▶ [Data records]:
▼

-- ==== Sys2Proof/Machine/Trans.lean ====
section
/-! DEFINITION. The transcendental functions of R120 and R122, from series on wide fixed-point numbers, rounded as R122 says. -/
namespace Sys2Proof.Machine

/-- Fraction bits of the fixed-point numbers the series are summed in. -/
def fxBits : Nat := 2400
/-- 1 in fixed point. -/
def fxOne : Int := ((2 ^ fxBits : Nat) : Int)
def fxMul (a b : Int) : Int := a * b / fxOne
def fxDiv (a b : Int) : Int := if b = 0 then 0 else a * fxOne / b

/-- A finite value in fixed point. -/
def fxOf (s : Bool) (m : Nat) (e : Int) : Int :=
  let v : Int := if 0 ≤ e + fxBits then ((m * 2 ^ (e + fxBits).toNat : Nat) : Int) else ((m / 2 ^ (-(e + fxBits)).toNat : Nat) : Int)
  if s then -v else v

/-- `Σ term`, where each term comes from the one before: `next k term`. -/
def fxSum (next : Nat → Int → Int) : Nat → Nat → Int → Int → Int
  | 0, _, _, acc => acc
  | n + 1, k, t, acc => if t = 0 then acc else fxSum next n (k + 1) (next k t) (acc + t)

/-- exp of a fixed-point number of magnitude below 1. -/
def fxExpSmall (x : Int) : Int := fxSum (fun k t => fxMul t x / (k + 1)) 1200 0 fxOne 0

/-- 2 atanh(r) for |r| ≤ 1/3: the sum of 2 r^(2k+1) / (2k+1). -/
def fxAtanh2 (r : Int) : Int :=
  let r2 := fxMul r r
  ((List.range 1300).foldl (fun (a : Int × Int) (k : Nat) => (a.1 + 2 * a.2 / (2 * (k : Int) + 1), fxMul a.2 r2)) (0, r)).1

/-- ln 2. -/
def fxLn2 : Int := fxAtanh2 (fxOne / 3)

/-- arctan(1/n) for an integer n. -/
def fxAtanInv (n : Int) : Int :=
  ((List.range 1300).foldl
    (fun (a : Int × Int) (k : Nat) => (if k % 2 = 0 then a.1 + a.2 / (2 * (k : Int) + 1) else a.1 - a.2 / (2 * (k : Int) + 1), a.2 / (n * n)))
    (0, fxOne / n)).1

/-- π, by Machin's formula. -/
def fxPi : Int := 16 * fxAtanInv 5 - 4 * fxAtanInv 239

/-- A real number known to far more bits than any format holds: sign, magnitude `m × 2^e`, exact or with more bits below. -/
structure Approx where
  s : Bool
  m : Nat
  e : Int
  exact : Bool
  deriving DecidableEq, Repr

def apFx (x : Int) : Approx := { s := decide (x < 0), m := x.natAbs, e := -fxBits, exact := false }
def apTiny (s : Bool) : Approx := { s := s, m := 1, e := -8000, exact := false }
def apHuge (s : Bool) : Approx := { s := s, m := 1, e := 8000, exact := false }
def apOne (s : Bool) : Approx := { s := s, m := 1, e := 0, exact := true }
def apZero (s : Bool) : Approx := { s := s, m := 0, e := 0, exact := true }
/-- Just below ±1. -/
def apBelowOne (s : Bool) : Approx := { s := s, m := 2 ^ 1000 - 1, e := -1000, exact := false }

/-- exp of a fixed-point number below 1200 in magnitude. -/
def apExp (x : Int) : Approx :=
  let n := (x + fxLn2 / 2) / fxLn2
  { s := false, m := (fxExpSmall (x - n * fxLn2)).natAbs, e := n - fxBits, exact := false }

/-- ln of `m × 2^e` in fixed point. -/
def fxLn (m : Nat) (e : Int) : Int :=
  let l := Nat.log2 m
  let x : Int := ((m * 2 ^ fxBits / 2 ^ l : Nat) : Int)
  ((l : Int) + e) * fxLn2 + fxAtanh2 (fxDiv (x - fxOne) (x + fxOne))

/-- sin (odd) or cos (even) series at a fixed-point angle within (−π, π]. -/
def fxSinCos (cos : Bool) (x : Int) : Int :=
  let x2 := fxMul x x
  if cos then fxSum (fun k t => -(fxMul t x2) / ((2 * k + 1) * (2 * k + 2))) 700 0 fxOne 0
  else fxSum (fun k t => -(fxMul t x2) / ((2 * k + 2) * (2 * k + 3))) 700 0 x 0

/-- The angle less its whole turns. -/
def fxTurn (x : Int) : Int :=
  let p := 2 * fxPi
  let r := x % p
  if 2 * r > p then r - p else r

/-- erf of a fixed-point number below 27 in magnitude. -/
def fxErf (x : Int) : Int :=
  let x2 := fxMul x x
  let terms := (List.range 3000).foldl
    (fun (a : Int × Int) (k : Nat) => (a.1 + a.2 / (2 * (k : Int) + 1), -(fxMul a.2 x2) / ((k : Int) + 1))) (0, x)
  let rootPi : Int := ((isqrt (fxPi.natAbs * 2 ^ fxBits) : Nat) : Int)
  fxDiv (2 * terms.1) rootPi

/-- Value of transcendental function `f` (0 exp … 9 rsqrt, the order of R120) at a finite argument, or the flag it raises. -/
inductive TVal where
  | val (a : Approx)
  | inf (s : Bool) (divz : Bool)
  | invalid
  deriving DecidableEq, Repr

/-- Is `m × 2^e` a power of two; its exponent. -/
def pow2Exp (m : Nat) (e : Int) : Option Int := if m = 2 ^ Nat.log2 m then some (Nat.log2 m + e) else none

/-- An integer value, if the argument is one of small magnitude. -/
def asInt (s : Bool) (m : Nat) (e : Int) : Option Int :=
  let i : Int := if 0 ≤ e then (m * 2 ^ e.toNat : Nat) else (m / 2 ^ (-e).toNat : Nat)
  if 0 ≤ e ∨ m % 2 ^ (-e).toNat = 0 then some (if s then -i else i) else none

/-- Is the magnitude at least `n`? -/
def magGe (m : Nat) (e : Int) (n : Nat) : Bool := decide (cmpMag m e n 0 ≠ .lt)

/-- Just below `m × 2^e`: where sin x or tanh x is closer to x than the fixed point can tell. -/
def apUnder (s : Bool) (m : Nat) (e : Int) : Approx := { s := s, m := m * 2 ^ 100 - 1, e := e - 100, exact := false }

/-- Is the magnitude below 2^-700? -/
def magTiny (m : Nat) (e : Int) : Bool := decide (cmpMag m e 1 (-700) = .lt)

/-- The functions of R120 at a finite argument. -/
def transFin (f : Nat) (s : Bool) (m : Nat) (e : Int) : TVal :=
  let x := fxOf s m e
  match f with
  | 0 => if m = 0 then .val (apOne false) else if magGe m e 1200 then .val (if s then apTiny false else apHuge false) else .val (apExp x)
  | 1 => if m = 0 then .inf true true else if s then .invalid
         else if pow2Exp m e = some 0 then .val (apZero false) else .val (apFx (fxLn m e))
  | 2 => if magGe m e 1200 then .val (if s then apTiny false else apHuge false)
         else (match asInt s m e with
          | some i => .val { s := false, m := 1, e := i, exact := true }
          | none => .val (apExp (fxMul x fxLn2)))
  | 3 => if m = 0 then .inf true true else if s then .invalid
         else (match pow2Exp m e with
          | some i => .val { s := decide (i < 0), m := i.natAbs, e := 0, exact := true }
          | none => .val (apFx (fxDiv (fxLn m e) fxLn2)))
  | 4 => if m = 0 then .val (apZero s) else if magTiny m e then .val (apUnder s m e) else if magGe m e 1200 then .val (apBelowOne s)
         else let a := apExp (2 * (if x < 0 then -x else x))
              let y : Int := if 0 ≤ a.e + fxBits then ((a.m * 2 ^ (a.e + fxBits).toNat : Nat) : Int) else ((a.m / 2 ^ (-(a.e + fxBits)).toNat : Nat) : Int)
              .val { apFx (fxDiv (y - fxOne) (y + fxOne)) with s := s }
  | 5 => if m = 0 then .val { s := false, m := 1, e := -1, exact := true }
         else if magGe m e 1200 then .val (if s then apTiny false else apBelowOne false)
         else let a := apExp (if x < 0 then -x else x)
              let y : Int := if 0 ≤ a.e + fxBits then ((a.m * 2 ^ (a.e + fxBits).toNat : Nat) : Int) else ((a.m / 2 ^ (-(a.e + fxBits)).toNat : Nat) : Int)
              if s then .val { s := false, m := (2 ^ (4 * fxBits) / (y + fxOne).natAbs), e := -(3 * fxBits), exact := false }
              else .val (apFx (fxDiv y (y + fxOne)))
  | 6 => if m = 0 then .val (apZero s) else if magGe m e 27 then .val (apBelowOne s) else .val { apFx (fxErf x) with s := s }
  | 7 => if m = 0 then .val (apZero s) else if magTiny m e then .val (apUnder s m e) else .val (apFx (fxSinCos false (fxTurn x)))
  | 8 => if m = 0 then .val (apOne false) else .val (apFx (fxSinCos true (fxTurn x)))
  | 9 => if m = 0 then .inf s true else if s then .invalid
         else let (m, e) := if e % 2 = 0 then (m, e) else (m * 2, e - 1)
              let k := 2 ^ (600 + 2 * (Nat.log2 m + 1))
              let r := isqrt (k / m)
              .val { s := false, m := r, e := -(e / 2) - 300 - (Nat.log2 m + 1), exact := decide (r * r * m = k) }
  | _ => .invalid

/-- The functions of R120 at an infinity: IEEE 754-2019's limits. -/
def transInf (f : Nat) (s : Bool) : TVal :=
  match f with
  | 0 | 2 => if s then .val (apZero false) else .inf false false
  | 1 | 3 => if s then .invalid else .inf false false
  | 4 | 6 => .val (apOne s)
  | 5 => .val (if s then apZero false else apOne false)
  | 9 => if s then .invalid else .val (apZero false)
  | _ => .invalid

/-- Round an approximation as R122 says: to nearest for the 16-bit formats, to one of its neighbours for binary32 and binary64. -/
def roundTrans (fmt : Fmt) (f x : Nat) (a : Approx) : Nat × Fl :=
  if a.exact ∨ fmtBits fmt ≤ 16 then roundMag fmt .rne a.s a.m a.e (!a.exact)
  else
    let up := Config.faithfulUp f (codeOfFmt fmt) x
    roundMag fmt (if up = a.s then .rdn else .rup) a.s a.m a.e true

/-- Transcendental function `f` on a pattern of a format (R120, R122). -/
def transV (fmt : Fmt) (f x : Nat) : Nat × Fl :=
  let v := decNum fmt x
  withNan fmt [v]
    (match (match v with | .fin s m e => transFin f s m e | .inf s => transInf f s | .nan _ _ => .invalid) with
     | .val a => roundTrans fmt f x a
     | .inf s dz => (signBit fmt s + fmtInf fmt, { divz := dz })
     | .invalid => invalidNan fmt)

/-! ## Activations (R125): the value of the formula, rounded once as R122 says (log 18) -/

/-- A rational constant `n / d` in fixed point. -/
def fxRatio (n d : Nat) : Int := ((n * 2 ^ fxBits / d : Nat) : Int)

/-- An approximation in fixed point. -/
def fxOfAp (a : Approx) : Int := fxOf a.s a.m a.e

/-- exp of a fixed-point number below 1200 in magnitude, in fixed point. -/
def fxExp (x : Int) : Int := fxOfAp (apExp x)

/-- The logistic function in fixed point. -/
def fxLogistic (x : Int) : Int := let y := fxExp x; fxDiv y (y + fxOne)

/-- Φ in fixed point, by erf. -/
def fxNormal (x : Int) : Int :=
  let r : Int := ((isqrt (2 ^ (2 * fxBits - 1)) : Nat) : Int)
  (fxOne + fxErf (fxMul x r)) / 2

/-- φ in fixed point. -/
def fxDensity (x : Int) : Int :=
  fxDiv (fxExp (-(fxMul x x / 2))) ((isqrt ((2 * fxPi).natAbs * 2 ^ fxBits) : Nat) : Int)

/-- `2u` of R125. -/
def fxTwoU (x : Int) : Int := 2 * fxMul (fxRatio 79788456 100000000) (x + fxMul (fxRatio 44715 1000000) (fxMul x (fxMul x x)))

/-- The factor of x in a(x), for codes 2 to 4: Φ(x), (1 + tanh u) / 2, σ(x). -/
def actFactor (act : Nat) (x : Int) : Int :=
  match act with
  | 2 => fxNormal x
  | 3 => fxLogistic (fxTwoU x)
  | _ => fxLogistic x

/-- a′(x) for codes 2 to 4; (1 − tanh² u) / 2 is 2 S (1 − S) for S = (1 + tanh u) / 2. -/
def actSlope (act : Nat) (x : Int) : Int :=
  let p := actFactor act x
  match act with
  | 2 => p + fxMul x (fxDensity x)
  | 3 => p + 2 * fxMul (fxMul x (fxMul p (fxOne - p))) (fxMul (fxRatio 79788456 100000000) (fxOne + fxMul (fxRatio 134145 1000000) (fxMul x x)))
  | _ => fxMul p (fxOne + fxMul x (fxOne - p))

/-- Magnitude from which a(x) and a′(x) differ from their limits by less than any format can tell. -/
def actBound (act : Nat) : Nat := if act = 2 then 39 else if act = 3 then 28 else 1500

/-- a(x) at a finite `x`, codes 2 to 4. -/
def actApprox (act : Nat) (s : Bool) (m : Nat) (e : Int) : Approx :=
  if m = 0 then apZero s
  else if magGe m e (actBound act) then (if s then apTiny true else apUnder false m e)
  else { s := s, m := m * (actFactor act (fxOf s m e)).natAbs, e := e - fxBits, exact := false }

/-- Φ(−a) + (−a) φ(a) for a from 39 to 64, by the asymptotic series Φ(−a) = φ(a) / a × Σ (−1)^k (2k − 1)!! / a^2k. -/
def normalTailSlope (a : Int) : Approx :=
  let a2 := fxMul a a
  let sum := fxSum (fun k t => fxDiv (-(2 * (k : Int) + 1) * t) a2) 60 0 fxOne 0
  let w := apExp (-(a2 / 2))
  let f := fxDiv (a - fxDiv sum a) ((isqrt ((2 * fxPi).natAbs * 2 ^ fxBits) : Nat) : Int)
  { s := true, m := w.m * f.natAbs, e := w.e - fxBits, exact := false }

/-- a′(x) at a finite `x`, codes 2 to 4: beyond the bound just above 1, or just below 0. -/
def slopeApprox (act : Nat) (s : Bool) (m : Nat) (e : Int) : Approx :=
  if m = 0 then { s := false, m := 1, e := -1, exact := true }
  else if act = 2 ∧ s ∧ magGe m e 39 ∧ !magGe m e 64 then normalTailSlope (fxOf false m e)
  else if magGe m e (actBound act) then (if s then apTiny true else { s := false, m := 2 ^ 1000 + 1, e := -1000, exact := false })
  else apFx (actSlope act (fxOf s m e))

/-- ACTIVATE, codes 2 to 4, on the pattern `x` of a finite value. -/
def actTransV (fmt : Fmt) (act x : Nat) : Nat × Fl :=
  match decNum fmt x with
  | .fin s m e => roundTrans fmt (10 + act) x (actApprox act s m e)
  | _ => (x, {})

/-- ACT_GRAD, codes 2 to 4, on the patterns of a finite `dy` and a finite `y`: dy × a′(y). -/
def gradTransV (fmt : Fmt) (act dy y : Nat) : Nat × Fl :=
  match decNum fmt dy, decNum fmt y with
  | .fin t n d, .fin s m e =>
    let a := slopeApprox act s m e
    if n = 0 then (signBit fmt (t != a.s), {})
    else roundTrans fmt (20 + act) (dy * 2 ^ 64 + y) { s := t != a.s, m := n * a.m, e := d + a.e, exact := a.exact }
  | _, _ => (y, {})

end Sys2Proof.Machine
end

▲

▶ [EXERCISE]:
From the entries, report each line that includes the word "foldl".

▶ [SOLUTION TO THIS EXERCISE]:
  ((List.range 1300).foldl (fun (a : Int × Int) (k : Nat) => (a.1 + 2 * a.2 / (2 * (k : Int) + 1), fxMul a.2 r2)) (0, r)).1
  ((List.range 1300).foldl
  let terms := (List.range 3000).foldl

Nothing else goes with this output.